10. Limitation of Liability.
EXCEPT WITH RESPECT TO SECTION 7.3 OR EITHER PARTY’S BREACH OF SECTION 9, NEITHER PARTY SHALL BE LIABLE TO THE OTHER PARTY HEREUNDER FOR ANY PUNITIVE, INCIDENTAL, INDIRECT, SPECIAL, RELIANCE OR CONSEQUENTIAL DAMAGES, INCLUDING LOST BUSINESS, REVENUE, OR PROFITS, WHETHER BASED ON BREACH OF CONTRACT, TORT (INCLUDING NEGLIGENCE), OR OTHERWISE, AND WHETHER OR NOT THE PARTY WAS ADVISED OF THE POSSIBILITY OF SUCH LOSS OR DAMAGES. EXCEPT WITH RESPECT TO SECTION 7.3, EITHER PARTY’S BREACH OF SECTION 9 OR COMPANY’S BREACH OF SECTION 3, IN NO EVENT WILL ADSWIZZ’S LIABILITY AND DAMAGES UNDER THIS AGREEMENT EXCEED THE SUM OF THE CAMPAIGNS GIVING RISE TO THE LIABILITY UNDER THIS AGREEMENT. THE PARTIES AGREE THAT THE LIMITATIONS AND DISCLAIMERS OF LIABILITY SET FORTH IN THIS SECTION 10 WILL APPLY EVEN IF ANY LIMITED REMEDY SPECIFIED IN THIS AGREEMENT IS FOUND TO HAVE FAILED OF ITS ESSENTIAL PURPOSE.
11.1 Relationship of the Parties. The parties are independent contractors with respect to each other. This Agreement does not constitute and shall not be construed as constituting a partnership or joint venture among the parties hereto, or an employee-employer relationship. No party shall have any right to obligate or bind any other party in any manner whatsoever, and nothing herein contained shall give, or is intended to give, any rights of any kind to any third parties.
11.2 Assignment. Neither party may assign any of its rights or obligations under this Agreement without the prior written consent of the other party, except that AdsWizz may assign its rights and obligations under this Agreement without the consent of the Company in connection with any merger (by operation of law or otherwise), consolidation, reorganization, change in control or sale of all or substantially all of its assets related to this Agreement or similar transaction. This Agreement inures to the benefit of and shall be binding on the parties’ permitted assignees, transferees and successors.

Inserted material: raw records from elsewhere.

/-- TAKEOVER: an item on the standby tile is returned first, and where its operations are not complete the takeover waits for
them; then the role's code is loaded there. -/
def execTakeover (n : TileIx) (role : Nat) (s : State) : Host.Outcome State Fault Refusal :=
  .next (match fencedSheet s role with
    | none => s
    | some l =>
      let old := l.tiles.getD role 0
      if (standbys s l.part).contains n.val && !(s.loaded.any fun x => decide (x.img.kind = 1) && x.tiles.contains n.val) then
        (let s1 := match itemOn s n 1 with
          | some i => requeueItem i.num 0 s
          | none => s
         if (itemOn s1 n 1).isSome then s1 else standIn l role old n s1)
      else s)

/-- The tile that a role is rebound to: the lowest in-service member without a role of the image and with local store free. -/
def rebindTile (s : State) (l : Loaded) : Option Nat :=
  (members s l.part).find? fun n => !l.tiles.contains n && decide (lsUsed s n + l.img.lsBytes ≤ lsSize)

/-- Items of a lost model end as work of a fenced tile (log 61). -/
def endItems (ref : Word) : List Item → State → State
  | [], s => s
  | i :: is, s => endItems ref is (endItemFault i.num 0x20 ref s)

/-- A job of a lost model ends: a running one with its partition, a queued one by its record. -/
def endLostJob (j : Job) (ref : Word) (s : State) : State :=
  let r := if j.faultRef = 0 then ref else j.faultRef
  raise faultEvent 7
    (if j.running then endJobBreak j 0x20 r s
    else finish j.ref 0x20 7 (tokenWord j.token) j.layer r [] (dropJob j.ref s))

def endLostJobs (ref : Word) : List Job → State → State
  | [], s => s
  | j :: js, s => endLostJobs ref js (endLostJob j ref s)

/-- No tile qualifies: the model is lost, and its jobs and items end. -/
def loseModel (l : Loaded) (s : State) : State :=
  let ref := lastUe s
  let s1 := raise faultEvent 5 (setLoads (fun x => decide (x.num = l.num) && decide (x.state = .active)) .lost s)
  let s2 := endLostJobs ref (s1.jobs.filter fun j => decide (j.image = l.num)) s1
  endItems ref (s2.items.filter fun i => decide (i.image = l.num)) s2

/-- ROLE_REBIND: the role's code and mask table are loaded again from the copy kept in HBM. -/
def execRoleRebind (model : BitVec 16) (role : Nat) (s : State) : Host.Outcome State Fault Refusal :=
  .next (match s.loaded.find? fun l => decide (l.img.kind = 2) && decide (l.id = model) && decide (l.state ≠ .lost) &&
      (match l.tiles[role]? with
        | some m => fenced s m
        | none => false) with
    | none => s
    | some l => match rebindTile s l with
      | none => loseModel l s
      | some n =>
        let tiles := l.tiles.set role n
        loadCode l role n (retile l tiles s))

end Sys2Proof.Machine
end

11.3 Force Majeure. Except for payment obligations, neither party will be responsible for any failure or delay in its performance under this Agreement due to causes beyond its reasonable control, including, but not limited to, labor disputes, strikes, lockouts, internet or telecommunications failures, shortages of or inability to obtain labor, energy, or supplies, war, terrorism, riot, acts of God or governmental action, acts by hackers or other malicious third parties and problems with the Internet generally, and such performance shall be excused to the extent that it is prevented or delayed by reason of any of the foregoing.

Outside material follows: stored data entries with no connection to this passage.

-- ==== Sys2Proof/Machine/Files.lean ====
section
/-! DEFINITION. FLOW_SCORE, files, and the completion of scoring items (10 R308, R311, R314–R319; 12 R353–R356). -/

namespace Sys2Proof.Machine

/-- A determinism level above FREE, by the DET field or by DET_CTRL.LOCK (07 R211). -/
def detRaised (s : State) (d : BitVec 512) : Bool := decide (dDet d = 1) || decide (dDet d = 2) || detLock s

/-- Check 11 of a descriptor that runs a model: float atomics outside the cache above FREE (07 R211). -/
def detConflict (s : State) (d : BitVec 512) (l : Option Loaded) : Bool := match l with
  | some l => detRaised s d && floatOutside s l.img
  | none => false

/-! ### FLOW_SCORE (10 R311) -/

/-- Its vectors are queued as one item, or refused. -/
def scoreVectors (r : DRef) (d : BitVec 512) (l : Loaded) (bs : List Byte) (s : State) : State :=
  let c := dClass d
  let ahead := queueLen s l.part c
  match enqueue (.desc r) c l (dLen0 d / 128) bs s with
  | (.queued, t) =>
    let u := markStarted r t
    if ahead = 0 then u else interim r (okStatus false false u) ahead u
  | (.full, t) => finish r (okStatus false false t) (if c = 1 then 3 else 5) 0 0 0 [] t
  | (.sampledOut, t) => finish r (okStatus false false t) 5 0 0 0 [] t

/-- Check 13 of FLOW_SCORE and its effect. -/
def flowScoreGo (r : DRef) (d : BitVec 512) (dma : Dma) (s : State) : State :=
  if field (dOpw d 0) 31 16 ≠ 0 ∨ dBits d 288 224 ≠ 0 then refuse r 0x10 s
  else match scoreModel s (field (dOpw d 0) 15 0) with
    | none => refuse r 0x42 s
    | some l => withInput r d dma (scoreVectors r d l) s

/-- FLOW_SCORE: N vectors of 128 bytes give N words. -/
def execFlowScore (r : DRef) (vectors : Dma) (s : State) : Host.Outcome State Fault Refusal :=
  .next (runDesc r 0x20
    (fun s d => { in0 := true, out1 := true,
                  badLength := decide (dLen0 d % 128 ≠ 0) || decide (dLen0 d = 0) || decide (128 * 4096 < dLen0 d) ||
                    decide (dLen1 d ≠ dLen0 d / 32),
                  badMode := detConflict s d (scoreModel s (field (dOpw d 0) 15 0)) })
    (fun d s => flowScoreGo r d vectors s) s)

/-! ### Files (10 R314–R317) -/

/-- The file of a FILE_ID, where the descriptor's function opened it. -/
def fileFor (s : State) (r : DRef) (id : Nat) : Option FileX := match fileOf s id with
  | some f => if f.flow.isNone ∧ f.func = pairFunc s r.pair then some f else none
  | none => none

/-- A new file. -/
def openFile (r : DRef) (profile id : Nat) (s : State) : State :=
  let f : FileX :=
    { id, func := pairFunc s r.pair, profile, chunks := [], close := none, flow := none, queued := false, whole := false, last := s.clk }
  { s with flow := { s.flow with files := s.flow.files ++ [f] } }

/-- Check 13 of FILE_OPEN and its effect. -/
def fileOpenGo (r : DRef) (d : BitVec 512) (s : State) : State :=
  let p := field (dOpw d 0) 2 0
  if field (dOpw d 0) 31 3 ≠ 0 ∨ dBits d 320 192 ≠ 0 then refuse r 0x10 s
  else if 65536 * profChunks s p < (dOpw d 1).toNat then finish r (okStatus false false s) 4 0 0 0 [] s
  else match freeFile s with
    | none => finish r (okStatus false false s) 3 0 0 0 [] (bump 0x3048C 1 s)
    | some k => finish r (okStatus false false s) 0 (BitVec.ofNat 64 k) 0 0 [] (openFile r p k s)

/-- FILE_OPEN. -/
def execFileOpen (r : DRef) (s : State) : Host.Outcome State Fault Refusal :=
  .next (runDesc r 0x30 (fun _ _ => {}) (fileOpenGo r) s)

/-- OPW0 [31:16] and the words from OPWk on are reserved. -/
def fileReserved (d : BitVec 512) (k : Nat) : Bool :=
  decide (field (dOpw d 0) 31 16 ≠ 0) || decide (dBits d (256 + 32 * k) (256 - 32 * k) ≠ 0)

/-- A descriptor for the file has come. -/
def touchFile (f : FileX) (s : State) : State := setFile { f with last := s.clk } s

/-- A chunk is staged. -/
def stageChunk (r : DRef) (f : FileX) (k : Nat) (bs : List Byte) (s : State) : State :=
  finish r (okStatus false false s) 0 0 1 0 [] (setFile { f with chunks := tabSet (fun _ => []) f.chunks k bs, last := s.clk } s)

/-- Check 13 of FILE_CHUNK and its effect. -/
def fileChunkGo (r : DRef) (d : BitVec 512) (dma : Dma) (s : State) : State :=
  let k := (dOpw d 1).toNat
  if fileReserved d 2 then refuse r 0x10 s
  else match fileFor s r (field (dOpw d 0) 15 0) with
    | none => refuse r 0x42 s
    | some f =>
      if f.queued then refuse r 0x42 s
      else if profChunks s f.profile ≤ k then finish r (okStatus false false s) 4 0 0 0 [] (touchFile f s)
      else withInput r d dma (stageChunk r f k) (touchFile f s)

/-- FILE_CHUNK. -/
def execFileChunk (r : DRef) (chunk : Dma) (s : State) : Host.Outcome State Fault Refusal :=
  .next (runDesc r 0x31
    (fun _ d => { in0 := true, badLength := decide (dLen0 d = 0) || decide (65536 < dLen0 d) })
    (fun d s => fileChunkGo r d chunk s) s)

/-- The chunks that a close with count `c` scores: whole ones, and the last of any length (R316). -/
def goodChunks (c : Nat) (t : Tab (List Byte)) : Tab (List Byte) :=
  t.filter fun x => decide (x.1 < c) && (decide (x.2.length = 65536) || decide (x.1 + 1 = c))

/-- A file is queued for scoring by its close. -/
def queueClose (r : DRef) (f : FileX) (c : Nat) (l : Loaded) (s : State) : State :=
  let g := goodChunks c f.chunks
  let ahead := filesWaiting s
  let t := setFile { f with close := some r, queued := true, whole := decide (g.length = c), last := s.clk } s
  let u := markStarted r (pushItem (.file f.id) 3 l g.length (g.flatMap (·.2)) t)
  if ahead = 0 then u else interim r (okStatus false false u) ahead u

/-- Check 13 of FILE_CLOSE and its effect. -/
def fileCloseGo (r : DRef) (d : BitVec 512) (s : State) : State :=
  if fileReserved d 2 then refuse r 0x10 s
  else match fileFor s r (field (dOpw d 0) 15 0) with
    | none => refuse r 0x42 s
    | some f =>
      if f.queued then refuse r 0x42 s
      else match scoreModel s (profModel s f.profile) with
        | none => refuse r 0x42 (touchFile f s)
        | some l =>
          if 64 ≤ filesWaiting s then finish r (okStatus false false s) 3 0 0 0 [] (bump 0x3048C 1 (touchFile f s))
          else queueClose r f (dOpw d 1).toNat l s

/-- The model that a FILE_CLOSE would run. -/
def closeModel (s : State) (r : DRef) (d : BitVec 512) : Option Loaded := match fileFor s r (field (dOpw d 0) 15 0) with
  | some f => scoreModel s (profModel s f.profile)
  | none => none

/-- FILE_CLOSE. -/
def execFileClose (r : DRef) (s : State) : Host.Outcome State Fault Refusal :=
  .next (runDesc r 0x32 (fun s d => { badMode := detConflict s d (closeModel s r d) }) (fileCloseGo r) s)

/-- Check 13 of FILE_ABORT and its effect. -/
def fileAbortGo (r : DRef) (d : BitVec 512) (s : State) : State :=
  if fileReserved d 1 then refuse r 0x10 s
  else match fileFor s r (field (dOpw d 0) 15 0) with
    | none => refuse r 0x42 s
    | some f => if f.queued then refuse r 0x42 s else finish r (okStatus false false s) 0 0 f.chunks.length 0 [] (dropFile f.id s)

/-- FILE_ABORT. -/
def execFileAbort (r : DRef) (s : State) : Host.Outcome State Fault Refusal :=
  .next (runDesc r 0x33 (fun _ _ => {}) (fileAbortGo r) s)

/-- FILE_TIMEOUT: an open file without a descriptor for FILE_IDLE seconds; an extraction into it ends (log 70). -/
def execFileTimeout (id : BitVec 16) (s : State) : Host.Outcome State Fault Refusal :=
  .next (match fileOf s id.toNat with
    | none => s
    | some f =>
      if f.queued then s
      else
        let t := bump 0x60840 1 (dropFile f.id (runToClk (f.last + rdf s 0x6001C 31 16 * ticksS) s))
        match f.flow with
        | some i => if (((flowX t i).extract).map fun e => e.live && decide (e.fileId = f.id)) = some true then endExtract i t else t
        | none => t)

/-! ### Verdicts of files and completion of items (10 R308, R316, R319) -/

/-- RESULT [31:0] of a file's word, with TRIGGER 5; an invalid word reads as REASON 0xFF. -/
def fileLow (w : Nat) : Nat := if verdictOk w then verdictResult w 5 false else 0xFF * 2 ^ 24 + 0x50

/-- A word that is no verdict is counted. -/
def countInvalid (w : Nat) (s : State) : State := if verdictOk w then s else raise flowEvent 3 (bump 0x60824 1 s)

/-- A file's verdict becomes its flow's standing verdict while the record is not FREE and no sticky verdict stands. -/
def fileToFlow (i : Nat) (f : FileX) (w : Nat) (s : State) : State :=
  let mine := ((flowX s i).extract.map fun e => e.fileId) = some f.id
  if verdictOk w = true ∧ mine ∧ frState (flowRec s i) ≠ 0 ∧ frSticky (flowRec s i) = false then
    updRec i (frSetVerdict (fileLow w)) s
  else s

/-- A queued file has been scored: the close's final record, or the record of the extraction, and the FILE_ID is released. -/
def fileScored (i : Item) (f : FileX) (w : Nat) (s : State) : State :=
  let t := countInvalid w (dropFile f.id (dropItem i.num (stopItem i s)))
  let disp := if f.whole then 0 else 1
  match f.close, f.flow with
  | some r, _ => finish r (okStatus false false t) disp (BitVec.ofNat 64 (fileLow w)) i.total 0 [] t
  | none, some k =>
    let u := fileToFlow k f w t
    flowRecordEvent k 3 (okStatus false false u) disp i.total (fileLow w) 0 u
  | none, none => t

/-- The file that is being scored, else the one that is next. -/
def currentFile (s : State) : Option Item :=
  let isFile := fun (i : Item) => match i.src with
    | .file _ => true
    | _ => false
  match s.items.find? fun i => isFile i && i.on.isSome with
  | some i => some i
  | none => s.items.find? isFile

/-- FILE_VERDICT. -/
def execFileVerdict (word : Word) (s : State) : Host.Outcome State Fault Refusal :=
  .next (match currentFile s with
    | none => s
    | some i => match i.src with
      | .file id => (match fileOf s id with
        | some f => fileScored i f word.toNat s
        | none => s)
      | _ => s)

/-- An item is finished: its words are a verdict, or the output of its descriptor. -/
def itemDone (i : Item) (words : List Word) (s : State) : State :=
  match i.src with
  | .flow k trig => if words.length = 1 then presentVerdict k i.num i.cls (words.headD 0).toNat trig (dropItem i.num (stopItem i s)) else s
  | .desc r =>
    if i.done + words.length = i.total then
      (let t := dropItem i.num (stopItem i s)
       finishOut r (okStatus false false t) 0 0 i.total 0 (wordBytes (i.out ++ words)) t)
    else s
  | .file id => match fileOf s id with
    | some f => if words.length = 1 then fileScored i f (words.headD 0).toNat s else s
    | none => s

/-- ITEM_COMPLETE: the item on thread `t` of tile `n`, whose code has halted, with the words it has written since it started. -/
def execItemComplete (n : TileIx) (t : Thr) (words : List Word) (s : State) : Host.Outcome State Fault Refusal :=
  .next (match itemOn s n t with
    | none => s
    | some i => if (threadOf s n t).run = .stopped then itemDone i words s else s)

end Sys2Proof.Machine
end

11.4 Notices. The notice email addresses of each party hereto shall be the appropriate address for the receipt of notices, if any. Except as otherwise provided for herein, all notices shall be sent via electronic mail. Either party may change their mailing address by providing written notice to the other party.
11.5 Construction. This Agreement shall be fairly interpreted and construed in accordance with its Terms and without strict interpretation or construction in favor of or against either party. Section headings are for reference purposes only, and should not be used in the interpretation hereof.
11.6 Severability; Waiver. If any provision, or portion thereof, of this Agreement is determined by a court of competent jurisdiction to be invalid, illegal or unenforceable, such determination will not impair or affect the validity, legality, or enforceability of the remaining provisions of this Agreement, and each provision, or portion thereof, is hereby declared to be separate, severable, and distinct. A waiver of any provision of this Agreement will only be valid if provided in writing and will only be applicable to the specific incident and occurrence so waived. The failure by either party to insist upon the strict performance of this Agreement, or to exercise any term hereof, will not act as a waiver of any right, promise or term, which will continue in full force and effect.
11.7 Governing Law; Jurisdiction. This Agreement shall be interpreted, construed, and enforced in all respects in accordance with laws of the State of California, without regard to the actual state or country of incorporation or residence of the parties. The United Nations Convention for the International Sale of Goods does not apply to this Agreement.
11.8 Entire Agreement. This Agreement constitutes the complete, final and exclusive agreement between the parties with respect to the subject matter hereof, and supersedes any and all prior or contemporaneous oral or written representations, understandings, agreements or communications between them concerning the subject matter hereof. Neither party is relying upon any warranties, representations, assurances or inducements not expressly set forth herein.
11.9 Language. The parties confirm that it is their wish that this Agreement, as well as all other documents relating hereto, including all notices, be drawn up in the English language only. Les parties aux présentes confirment leur volonté que cette convention, de même que tous les documents, y compris tout avis, qui s’y rattachent, soient rédigés en langue anglaise.